How do I begin recovery?  Do I even want to?  What kind of snacks are we going to have for tomorrow night’s game?

Yeah.  You see what I mean, right?  (so many question marks… I think it’s my record)

***

It’s turning into a double-chocolate cookie type addiction.  I can’t stop.  I read the articles.  I pore over the blogs.  I watch…  pre-game shows!

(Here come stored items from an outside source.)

-- ==== Sys2Proof/Tests/Slice0.lean ====
section
/-! SUPPORT. The model's own tests: the ill-formed terms WellFormed and the configuration check refuse; words written out
from the encodings of spec/30_encoding.md; one-step tests whose expected results stand in spec/95_test_vectors.md; and,
for every statement with hypotheses, a concrete state and operands that meet them (theorems witness_…). -/

namespace Sys2Proof.Tests

open Sys2Proof Sys2Proof.Machine

/-! ### The example configuration of 95_test_vectors.md Part 3 -/

/-- The offsets are the model's: the spec names registers, not numbers. -/
def params : Params :=
  { windowSize := 44, regBusStatus := 0, regBusCs := 4, regBusWbits := 8, regBusRbits := 12, regBusData := 16,
    regMeasSelect := 20, regMeas := 24, regDco := 28, regSpeedClksel := 32, regSpeedMode := 36, regClockSource := 40,
    busReadyMask := 1, busReadyValue := 1, busResetValue := 0xBEEF, clkselValue := 0xC0DE, maxSpeedMode := .normal,
    rateBreakNormal := 64000, rateBreakFast := 128000, inputPorts := 1,
    clockSourceMap := [(0, .internal), (1, .syncBus), (2, .inputPort 1)], resetDcoHz := 48000, resetClockSource := 0 }

def config : Configuration := { params := params, ok := by decide }

/-- The reset state under it. -/
def start : State := State.resetWith config

/-- An idle engine with a packet offered and the device's answers given. -/
def offering (answers : List Word) (p : Packet) (s : State) : State := { s with answers := answers, offers := [p] }

def nextOf : Host.Outcome State Fault Refusal → Option State
  | .next t => some t
  | .fault _ => none
  | .refused _ => none

/-- One step on an offered packet. -/
def stepOn (answers : List Word) (p : Packet) (s : State) : Option State := nextOf (step (offering answers p s))

/-- What a test looks at: the events of the step, and the response. -/
def shown (o : Option State) : Option (List Event × Response) := o.map fun t => (t.trace, t.rsp)

/-! ### Ill-formed terms -/

theorem test_wf_detune :
    Instr.WellFormed (.setDetune 32768) = false ∧ Instr.WellFormed (.setDetune (-32769)) = false ∧
      Instr.WellFormed (.setDetune 32767) = true ∧ Instr.WellFormed (.setDetune (-32768)) = true := by decide

theorem test_wf_transfer_line :
    AsmLine.WellFormed (.transfer 65536 0 0 0) = false ∧ AsmLine.WellFormed (.transfer 0 65536 0 0) = false ∧
      AsmLine.WellFormed (.transfer 0 0 4294967296 0) = false ∧ AsmLine.WellFormed (.transfer 0 0 0 65536) = false ∧
      AsmLine.WellFormed (.transfer (-1) 0 0 0) = false ∧ AsmLine.WellFormed (.transfer 65535 65535 4294967295 65535) = true :=
  by decide

theorem test_wf_other_lines :
    AsmLine.WellFormed (.measure (-1)) = false ∧ AsmLine.WellFormed (.setDco 4294967296 0) = false ∧
      AsmLine.WellFormed (.setDco 0 (-1)) = false ∧
      AsmLine.WellFormed (.setClockSource 256) = false ∧ AsmLine.WellFormed (.setSpeedMode 256) = false ∧
      AsmLine.WellFormed (.configureRate 4294967296) = false := by decide
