-- ==== Sys2Proof/Machine/Dispatch.lean ====
section
/-! DEFINITION. The meaning of every instruction, one arm a constructor. -/

namespace Sys2Proof.Machine

def exec (i : Instr) (s : State) : Host.Outcome State Fault Refusal :=
  match i with
  | .reset inv q o => Sys2Proof.Machine.execReset inv q o s
  | .send inv o => Sys2Proof.Machine.execSend inv o s
  | .nop inv o => Sys2Proof.Machine.execNop inv o s
  | .idle => Sys2Proof.Machine.execIdle s
  | .pre => Sys2Proof.Machine.execPre s
  | .h1 => Sys2Proof.Machine.execH1 s
  | .h2 => Sys2Proof.Machine.execH2 s
  | .gap => Sys2Proof.Machine.execGap s
  | .phaseRsvd101 => Sys2Proof.Machine.execPhaseRsvd101 s
  | .phaseRsvd110 => Sys2Proof.Machine.execPhaseRsvd110 s
  | .phaseRsvd111 => Sys2Proof.Machine.execPhaseRsvd111 s
  | .csum op => Sys2Proof.Machine.execCsum op s
  | .frame op => Sys2Proof.Machine.execFrame op s

end Sys2Proof.Machine
end

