/-- The parameter `INVERT` (00_scope R6, 93_implementation_defined I2) under the host's duty of 41_host_operations R126: a
reset edge at which the host presents it makes `INV` be `INVERT`, and as long as the host presents it at every further
reset edge, `INV` stays so, and the line is the logical level XORed with `INVERT`. -/
def Obligations.LineHasTheDeploymentsPolarity : Prop :=
  (∀ s : State, s.cfg.legal = true → hcwRst s.nextWord = true → presentsPolarityFor 1 s →
    ∃ t, step s = .next t ∧ resetOccurred t ∧ t.cfg = s.cfg ∧ t.INV = s.cfg.invert) ∧
  (∀ (k : Nat) (s : State), s.cfg.legal = true → resetOccurred s → s.INV = s.cfg.invert → presentsPolarityFor k s →
    ∃ t, run k s = .next t ∧ t.INV = s.cfg.invert ∧ t.observe.line = Bool.xor t.lvl s.cfg.invert)

/-- 10_state R32: `F` is written at reset with 0, at acceptance with the frame of the opcode at that edge, and never
else. -/
def Obligations.OnlyResetAndAcceptanceWriteTheFrame : Prop :=
  ∀ s t : State, step s = .next t →
    (hcwRst s.nextWord = true → t.F = 0x00000000#32) ∧
    (resetOccurred s → hcwRst s.nextWord = false →
      (s.phase = 0b000#3 → hcwReq s.nextWord = true → t.F = frame (hcwOpcode s.nextWord)) ∧
      (s.phase = 0b000#3 → hcwReq s.nextWord = false → t.F = s.F) ∧
      (s.phase ≠ 0b000#3 → t.F = s.F))

/-- 10_state R35: the next sequencer position depends on the position and `req` only (and on `rst`). -/
def Obligations.PositionAndRequestFixTheNextPosition : Prop :=
  ∀ s s' t t' : State, resetOccurred s → resetOccurred s' → s.cfg = s'.cfg → s.phase = s'.phase → s.idx = s'.idx → s.cnt = s'.cnt →
    hcwRst s.nextWord = hcwRst s'.nextWord → hcwReq s.nextWord = hcwReq s'.nextWord →
    step s = .next t → step s' = .next t' → t.phase = t'.phase ∧ t.idx = t'.idx ∧ t.cnt = t'.cnt

/-- 41_host_operations R121: a reset edge during a frame ends it, and the line is at SPACE in the new polarity; no other
edge leaves a frame before its gap ends. -/
def Obligations.OnlyResetEndsAFrameEarly : Prop :=
  ∀ s t : State, resetOccurred s → step s = .next t →
    s.phase = 0b001#3 ∨ s.phase = 0b010#3 ∨ s.phase = 0b011#3 ∨ s.phase = 0b100#3 →
    (hcwRst s.nextWord = true → t.phase = 0b000#3 ∧ t.F = 0x00000000#32 ∧
      t.line = Bool.xor SPACE (hcwInvert s.nextWord)) ∧
    (t.phase = 0b000#3 → hcwRst s.nextWord = true ∨ (s.phase = 0b100#3 ∧ s.cnt = 0))

/-- 42_line_sequencer R153: as long as the frame in progress lasts and no reset edge comes, the registers do not depend on
the inputs, `INV` and `F` stay, and the frame runs to the end of its gap. -/
def Obligations.FrameInProgressIgnoresTheInputs : Prop :=
  ∀ (s s' : State) (k : Nat), SafeState s → SafeState s' → s.cfg = s'.cfg → sameRegisters s s' →
    k ≤ cyclesToIdle s → noResetFor k s → noResetFor k s' →
    ∃ t t', run k s = .next t ∧ run k s' = .next t' ∧ sameRegisters t t' ∧ t.INV = s.INV ∧ t.F = s.F ∧
      (t.phase = 0b000#3 ↔ k = cyclesToIdle s)
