-- ==== Sys2Proof/Tests/Slice0.lean ====
section
/-! SUPPORT. Tests with results taken from the spec's worked examples and derived vectors (95_test_vectors; each is named),
and a witness for the hypotheses of every statement. -/

namespace Sys2Proof.Tests

open Sys2Proof Sys2Proof.Machine

/-! ### Helpers -/

/-- A state at the default parameters, after an acceptance, with the words `ws` on the coming edges. -/
def st (p : PhaseCode) (cnt : Nat) (idx : BitIndex) (F : FrameWord) (inv : Bool) (ws : List HostWord) : State :=
  { cfg := Config.default false, phase := p, cnt := cnt, idx := idx, F := F, INV := inv, pins := 0#27, host := ws, edges := 0,
    history := .sinceAcceptance, funcOut := .none }

/-- Every `st` meets the two premises that most statements share. -/
theorem st_legal_resetOccurred (p : PhaseCode) (cnt : Nat) (idx : BitIndex) (F : FrameWord) (inv : Bool) (ws : List HostWord) :
    (st p cnt idx F inv ws).cfg.legal = true ∧ resetOccurred (st p cnt idx F inv ws) :=
  ⟨show (Config.default false).legal = true by decide, by simp [st]⟩

/-- The smallest legal configuration: a frame is busy for 66 cycles. -/
def tiny : Config := { nPre := 1, nHalf := 1, nGap := 1, cntW := 1, tTick := 1000, invert := false }

/-- `st` in the smallest configuration. -/
def tinySt (p : PhaseCode) (cnt : Nat) (idx : BitIndex) (F : FrameWord) (ws : List HostWord) : State :=
  { st p cnt idx F false ws with cfg := tiny }

/-- The registers of a next state: `phase, cnt, idx, F, INV`. -/
def regs (o : Host.Outcome State Fault Refusal) : Option (PhaseCode × Nat × BitIndex × FrameWord × Bool) :=
  match o with
  | .next t => some (t.phase, t.cnt, t.idx, t.F, t.INV)
  | .fault _ => none
  | .refused _ => none

/-- What a pure function answered. -/
def answer (o : Host.Outcome State Fault Refusal) : Option FuncOut :=
  match o with
  | .next t => some t.funcOut
  | .fault _ => none
  | .refused _ => none

/-! ### WellFormed: one ill-formed term for each check (30_encoding R84; 00_scope R7) -/

theorem test_csum_has_no_word : (Instr.csum 0x000001#24).wellFormed = false := by decide
theorem test_frame_has_no_word : (Instr.frame 0x000001#24).wellFormed = false := by decide
theorem test_nPre_zero_is_illegal : { Config.default false with nPre := 0 }.legal = false := by decide
theorem test_nHalf_zero_is_illegal : { Config.default false with nHalf := 0 }.legal = false := by decide
theorem test_nGap_zero_is_illegal : { Config.default false with nGap := 0 }.legal = false := by decide
theorem test_nPre_too_wide_is_illegal : { Config.default false with nPre := 4097 }.legal = false := by decide
theorem test_nHalf_too_wide_is_illegal : { Config.default false with nHalf := 4097 }.legal = false := by decide
theorem test_nGap_too_wide_is_illegal : { Config.default false with nGap := 4097 }.legal = false := by decide
theorem test_widest_phase_is_legal : { Config.default false with nGap := 4096 }.legal = true := by decide

/-! ### Decode: words written from 30_encoding R70, R71, R80 -/

-- HCW = 1_1_0_0000...: cfg_invert, rst
theorem test_decode_reset : decodeTableWord 32 0b110000000000000000000000000 = some (.reset true false 0#24) := by decide
-- V-H3: RESET 0 with req = 1 and opcode 1
theorem test_decode_reset_ignores_req : decodeTableWord 32 0x3000001 = some (.reset false true 1#24) := by decide
-- V-H6: HCW = 0_0_1_0001 0010 0011 0100 0101 0110
theorem test_decode_send : decodeTableWord 32 0b001000100100011010001010110 = some (.send false 0x123456#24) := by decide
theorem test_decode_send_all_opcode_bits : decodeTableWord 32 0x5FFFFFF = some (.send true 0xFFFFFF#24) := by decide
-- V-H8: NOP with cfg_invert = 1
theorem test_decode_nop : decodeTableWord 32 0x4000000 = some (.nop true 0#24) := by decide
theorem test_decode_idle : decodeTableWord 8 0b000 = some .idle := by decide
theorem test_decode_pre : decodeTableWord 8 0b001 = some .pre := by decide
theorem test_decode_h1 : decodeTableWord 8 0b010 = some .h1 := by decide
theorem test_decode_h2 : decodeTableWord 8 0b011 = some .h2 := by decide
theorem test_decode_gap : decodeTableWord 8 0b100 = some .gap := by decide
theorem test_decode_rsvd101 : decodeTableWord 8 0b101 = some .phaseRsvd101 := by decide
theorem test_decode_rsvd110 : decodeTableWord 8 0b110 = some .phaseRsvd110 := by decide
theorem test_decode_rsvd111 : decodeTableWord 8 0b111 = some .phaseRsvd111 := by decide
-- bit 27 is no bit of HCW, bit 3 none of the phase code, and a FUNC row has no word
theorem test_decode_refuses_bit_27 : decodeTableWord 32 0x8000000 = none := by decide
theorem test_decode_refuses_bit_3 : decodeTableWord 8 0b1000 = none := by decide
theorem test_decode_refuses_no_bits : decodeTableWord 0 0 = none := by decide
-- 30_encoding R83's own words
theorem test_asm_words : (asmRESET true, asmSEND 0x000003#24, asmNOP) = (0x6000000#27, 0x1000003#27, 0x0000000#27) := by
  decide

Oh hell.  I cannot believe this.  Next thing you know, I’ll be wearing pink and socks with sandals and doing fist bumps (shit, I did that with Brennan tonight, but seriously, it was worth it at the time).

***

Whatever.  I’m enjoying myself.  I love having something to root for.  I’m excited about something other than my own little sphere of influence, limited as it is.  These days fun is in short supply, fading under the pressures of work, school, and family.  Other than the weight I might gain from my honey’s delicious “tail gating” food, it’s free and not so bad for me.  I can laugh about it and how much I’ve gotten into it, especially when I’ve been resisting the temptation for so many years.

*********

In other news, the meeting went well tonight.  We’re going to work on some things.  I’ve given my friend free rein to be creative about ways that my family can survive the miserable financial situation we’re in.  I trust her and I know she’s a conscientious person who will do her best to come up with a plan (or start of a plan) to get us back on track.  I’ve got “homework” and I need to gather the remainder of the information together, no matter how miserable I am about it.  At least it’s a start.

Now I have to get Todd on board with this.

But that’s all I’ve got for now because we’ve got a busy day tomorrow.  Then again, when are things not really busy in this household?